◆ **Task statement**: Please copy each line below that contains the string "stands".

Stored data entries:
>>>

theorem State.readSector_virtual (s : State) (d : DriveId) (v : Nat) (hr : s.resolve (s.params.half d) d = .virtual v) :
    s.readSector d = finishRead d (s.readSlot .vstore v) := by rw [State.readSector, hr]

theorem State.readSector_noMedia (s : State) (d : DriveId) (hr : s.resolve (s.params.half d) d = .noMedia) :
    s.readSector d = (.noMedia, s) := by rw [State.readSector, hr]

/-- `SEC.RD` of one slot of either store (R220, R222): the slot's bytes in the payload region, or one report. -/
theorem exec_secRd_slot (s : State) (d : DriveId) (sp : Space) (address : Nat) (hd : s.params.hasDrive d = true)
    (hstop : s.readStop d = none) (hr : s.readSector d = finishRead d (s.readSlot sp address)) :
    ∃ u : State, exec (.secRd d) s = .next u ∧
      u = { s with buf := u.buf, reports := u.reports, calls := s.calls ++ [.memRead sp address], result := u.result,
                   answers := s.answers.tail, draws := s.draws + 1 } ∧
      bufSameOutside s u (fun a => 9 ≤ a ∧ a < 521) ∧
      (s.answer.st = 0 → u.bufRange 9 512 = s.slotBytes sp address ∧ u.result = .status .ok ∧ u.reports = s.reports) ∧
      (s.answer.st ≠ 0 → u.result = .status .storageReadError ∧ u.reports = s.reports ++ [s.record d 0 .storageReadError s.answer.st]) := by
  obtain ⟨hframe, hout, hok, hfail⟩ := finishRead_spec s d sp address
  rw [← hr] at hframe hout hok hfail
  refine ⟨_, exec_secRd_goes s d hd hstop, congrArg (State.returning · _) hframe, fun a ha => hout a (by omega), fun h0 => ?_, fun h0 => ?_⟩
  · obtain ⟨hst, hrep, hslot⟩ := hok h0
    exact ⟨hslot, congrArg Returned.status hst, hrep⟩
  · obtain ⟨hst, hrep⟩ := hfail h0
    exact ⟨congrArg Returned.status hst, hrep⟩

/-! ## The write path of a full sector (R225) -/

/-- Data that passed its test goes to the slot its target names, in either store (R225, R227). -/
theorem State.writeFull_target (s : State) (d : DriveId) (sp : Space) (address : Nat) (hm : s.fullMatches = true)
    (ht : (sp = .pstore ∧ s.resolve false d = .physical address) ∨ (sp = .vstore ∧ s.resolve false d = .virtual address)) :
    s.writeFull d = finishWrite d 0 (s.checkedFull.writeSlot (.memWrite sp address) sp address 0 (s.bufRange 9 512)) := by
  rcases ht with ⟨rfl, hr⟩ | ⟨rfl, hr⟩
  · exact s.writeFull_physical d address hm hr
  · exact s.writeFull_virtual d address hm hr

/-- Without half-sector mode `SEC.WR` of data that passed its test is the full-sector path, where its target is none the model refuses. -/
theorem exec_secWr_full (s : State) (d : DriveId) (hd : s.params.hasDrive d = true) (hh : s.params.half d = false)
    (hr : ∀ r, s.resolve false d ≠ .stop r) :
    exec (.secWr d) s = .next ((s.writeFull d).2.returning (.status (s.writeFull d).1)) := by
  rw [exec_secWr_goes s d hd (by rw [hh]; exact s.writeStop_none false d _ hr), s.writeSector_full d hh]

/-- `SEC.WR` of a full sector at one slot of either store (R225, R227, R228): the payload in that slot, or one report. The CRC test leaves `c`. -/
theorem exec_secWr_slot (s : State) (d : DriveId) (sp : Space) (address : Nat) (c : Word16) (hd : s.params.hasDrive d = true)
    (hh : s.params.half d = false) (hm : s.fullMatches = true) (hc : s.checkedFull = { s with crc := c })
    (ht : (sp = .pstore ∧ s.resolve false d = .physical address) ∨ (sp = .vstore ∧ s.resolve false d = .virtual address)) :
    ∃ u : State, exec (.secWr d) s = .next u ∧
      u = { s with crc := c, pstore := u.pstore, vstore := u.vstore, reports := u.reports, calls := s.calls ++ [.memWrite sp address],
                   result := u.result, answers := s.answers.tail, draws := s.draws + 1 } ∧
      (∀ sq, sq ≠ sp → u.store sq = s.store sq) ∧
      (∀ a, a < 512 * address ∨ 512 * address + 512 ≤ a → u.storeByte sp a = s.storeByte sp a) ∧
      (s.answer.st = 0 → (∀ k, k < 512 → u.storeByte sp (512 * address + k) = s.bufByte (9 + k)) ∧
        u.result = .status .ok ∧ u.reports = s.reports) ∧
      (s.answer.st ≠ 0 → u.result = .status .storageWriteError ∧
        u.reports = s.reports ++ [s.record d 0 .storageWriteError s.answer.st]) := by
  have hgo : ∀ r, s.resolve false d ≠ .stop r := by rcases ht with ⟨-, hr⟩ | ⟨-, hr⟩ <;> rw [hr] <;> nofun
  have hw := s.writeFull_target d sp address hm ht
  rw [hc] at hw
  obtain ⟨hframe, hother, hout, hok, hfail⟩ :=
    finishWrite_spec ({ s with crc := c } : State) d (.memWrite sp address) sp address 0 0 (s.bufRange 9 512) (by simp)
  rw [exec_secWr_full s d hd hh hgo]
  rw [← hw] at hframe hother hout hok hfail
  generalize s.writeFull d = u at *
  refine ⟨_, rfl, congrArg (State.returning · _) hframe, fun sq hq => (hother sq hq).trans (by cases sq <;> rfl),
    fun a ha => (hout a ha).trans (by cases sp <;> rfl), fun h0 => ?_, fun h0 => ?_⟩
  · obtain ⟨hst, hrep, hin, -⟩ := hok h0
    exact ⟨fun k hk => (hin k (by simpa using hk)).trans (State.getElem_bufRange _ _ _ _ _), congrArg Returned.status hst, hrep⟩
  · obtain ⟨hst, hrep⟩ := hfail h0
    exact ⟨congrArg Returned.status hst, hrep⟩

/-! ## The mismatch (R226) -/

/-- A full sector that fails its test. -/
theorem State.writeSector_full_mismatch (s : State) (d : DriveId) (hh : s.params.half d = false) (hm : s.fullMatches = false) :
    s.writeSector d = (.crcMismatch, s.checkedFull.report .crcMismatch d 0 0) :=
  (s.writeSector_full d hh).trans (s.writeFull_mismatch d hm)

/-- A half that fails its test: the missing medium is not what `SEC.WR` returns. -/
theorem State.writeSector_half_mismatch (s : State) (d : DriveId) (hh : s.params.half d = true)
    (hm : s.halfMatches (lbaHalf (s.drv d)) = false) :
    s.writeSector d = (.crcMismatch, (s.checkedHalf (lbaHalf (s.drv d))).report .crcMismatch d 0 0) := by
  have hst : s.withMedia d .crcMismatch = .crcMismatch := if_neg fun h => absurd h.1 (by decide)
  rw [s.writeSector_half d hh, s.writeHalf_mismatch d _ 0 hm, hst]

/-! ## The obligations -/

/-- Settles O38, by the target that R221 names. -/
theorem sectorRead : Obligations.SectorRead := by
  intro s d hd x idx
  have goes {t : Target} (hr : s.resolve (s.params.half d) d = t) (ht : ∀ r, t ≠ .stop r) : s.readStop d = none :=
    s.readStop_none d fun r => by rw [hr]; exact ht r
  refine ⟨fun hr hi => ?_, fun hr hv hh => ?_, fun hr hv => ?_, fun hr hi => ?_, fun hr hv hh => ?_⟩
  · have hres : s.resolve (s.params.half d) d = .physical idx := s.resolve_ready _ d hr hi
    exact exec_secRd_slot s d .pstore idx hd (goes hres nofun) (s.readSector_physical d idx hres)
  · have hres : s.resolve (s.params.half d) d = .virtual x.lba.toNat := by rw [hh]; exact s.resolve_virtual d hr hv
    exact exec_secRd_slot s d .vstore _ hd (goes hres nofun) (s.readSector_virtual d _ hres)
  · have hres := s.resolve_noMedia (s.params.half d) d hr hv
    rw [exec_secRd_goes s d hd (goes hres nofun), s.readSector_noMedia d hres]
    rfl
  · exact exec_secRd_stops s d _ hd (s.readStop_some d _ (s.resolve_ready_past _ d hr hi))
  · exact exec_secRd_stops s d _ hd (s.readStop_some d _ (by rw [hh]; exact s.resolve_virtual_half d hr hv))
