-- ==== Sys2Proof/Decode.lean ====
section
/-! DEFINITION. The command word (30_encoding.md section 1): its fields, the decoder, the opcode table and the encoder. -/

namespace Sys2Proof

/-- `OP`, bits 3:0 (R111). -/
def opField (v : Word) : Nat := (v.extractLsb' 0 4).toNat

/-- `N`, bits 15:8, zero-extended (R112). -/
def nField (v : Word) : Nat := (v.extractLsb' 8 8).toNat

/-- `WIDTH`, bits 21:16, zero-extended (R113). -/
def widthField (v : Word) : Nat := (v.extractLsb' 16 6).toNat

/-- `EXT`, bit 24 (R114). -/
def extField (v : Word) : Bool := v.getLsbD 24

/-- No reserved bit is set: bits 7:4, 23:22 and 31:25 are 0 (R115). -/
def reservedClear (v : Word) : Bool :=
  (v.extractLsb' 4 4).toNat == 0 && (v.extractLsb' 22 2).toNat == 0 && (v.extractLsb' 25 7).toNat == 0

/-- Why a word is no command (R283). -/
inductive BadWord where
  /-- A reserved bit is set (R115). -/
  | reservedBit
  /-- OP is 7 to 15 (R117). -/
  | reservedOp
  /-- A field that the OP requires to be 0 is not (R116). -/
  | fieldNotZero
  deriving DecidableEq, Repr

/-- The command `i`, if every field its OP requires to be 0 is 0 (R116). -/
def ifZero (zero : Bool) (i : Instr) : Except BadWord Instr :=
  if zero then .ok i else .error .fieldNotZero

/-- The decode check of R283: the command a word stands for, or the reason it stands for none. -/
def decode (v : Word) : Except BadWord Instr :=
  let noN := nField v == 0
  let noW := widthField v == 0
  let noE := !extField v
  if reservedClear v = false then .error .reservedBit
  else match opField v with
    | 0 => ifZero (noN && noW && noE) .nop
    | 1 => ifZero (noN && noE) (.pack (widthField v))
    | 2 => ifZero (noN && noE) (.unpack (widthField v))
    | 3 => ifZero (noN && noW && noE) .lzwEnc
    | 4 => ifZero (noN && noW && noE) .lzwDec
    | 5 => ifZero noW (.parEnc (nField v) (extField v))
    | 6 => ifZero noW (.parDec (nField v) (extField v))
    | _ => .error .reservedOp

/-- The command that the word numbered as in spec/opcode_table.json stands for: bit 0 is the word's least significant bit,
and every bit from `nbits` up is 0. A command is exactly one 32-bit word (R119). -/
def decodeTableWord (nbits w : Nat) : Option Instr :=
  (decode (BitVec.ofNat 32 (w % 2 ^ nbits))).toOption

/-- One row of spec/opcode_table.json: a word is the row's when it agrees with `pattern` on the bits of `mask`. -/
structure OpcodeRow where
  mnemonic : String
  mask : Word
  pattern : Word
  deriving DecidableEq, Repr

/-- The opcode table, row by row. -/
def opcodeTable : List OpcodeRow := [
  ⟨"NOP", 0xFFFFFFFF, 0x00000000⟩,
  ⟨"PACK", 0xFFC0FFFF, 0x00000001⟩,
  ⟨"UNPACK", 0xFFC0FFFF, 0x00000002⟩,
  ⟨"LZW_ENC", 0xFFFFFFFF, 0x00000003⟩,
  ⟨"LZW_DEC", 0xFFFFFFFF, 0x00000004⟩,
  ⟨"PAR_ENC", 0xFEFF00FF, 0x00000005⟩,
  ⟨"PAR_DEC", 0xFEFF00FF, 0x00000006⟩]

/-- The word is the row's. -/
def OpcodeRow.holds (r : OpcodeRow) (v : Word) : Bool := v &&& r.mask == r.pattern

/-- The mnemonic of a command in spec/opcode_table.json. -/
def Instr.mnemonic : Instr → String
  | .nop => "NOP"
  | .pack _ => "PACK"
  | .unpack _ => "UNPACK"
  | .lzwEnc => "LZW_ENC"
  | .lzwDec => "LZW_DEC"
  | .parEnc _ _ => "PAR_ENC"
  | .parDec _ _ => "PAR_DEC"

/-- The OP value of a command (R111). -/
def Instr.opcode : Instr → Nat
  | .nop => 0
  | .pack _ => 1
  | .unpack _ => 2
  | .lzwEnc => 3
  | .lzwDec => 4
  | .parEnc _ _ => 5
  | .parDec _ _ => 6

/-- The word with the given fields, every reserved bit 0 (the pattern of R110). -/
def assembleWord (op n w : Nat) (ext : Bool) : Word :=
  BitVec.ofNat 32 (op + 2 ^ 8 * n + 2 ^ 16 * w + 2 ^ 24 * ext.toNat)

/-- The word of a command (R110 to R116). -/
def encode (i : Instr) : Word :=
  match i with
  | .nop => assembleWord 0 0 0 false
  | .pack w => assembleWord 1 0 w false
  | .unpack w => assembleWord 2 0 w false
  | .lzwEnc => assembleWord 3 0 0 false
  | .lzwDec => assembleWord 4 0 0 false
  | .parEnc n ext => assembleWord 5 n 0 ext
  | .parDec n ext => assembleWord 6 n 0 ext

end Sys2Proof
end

<<<

◆ **Solved problem**:
/-- The decode check of R283: the command a word stands for, or the reason it stands for none. -/
/-- The command that the word numbered as in spec/opcode_table.json stands for: bit 0 is the word's least significant bit,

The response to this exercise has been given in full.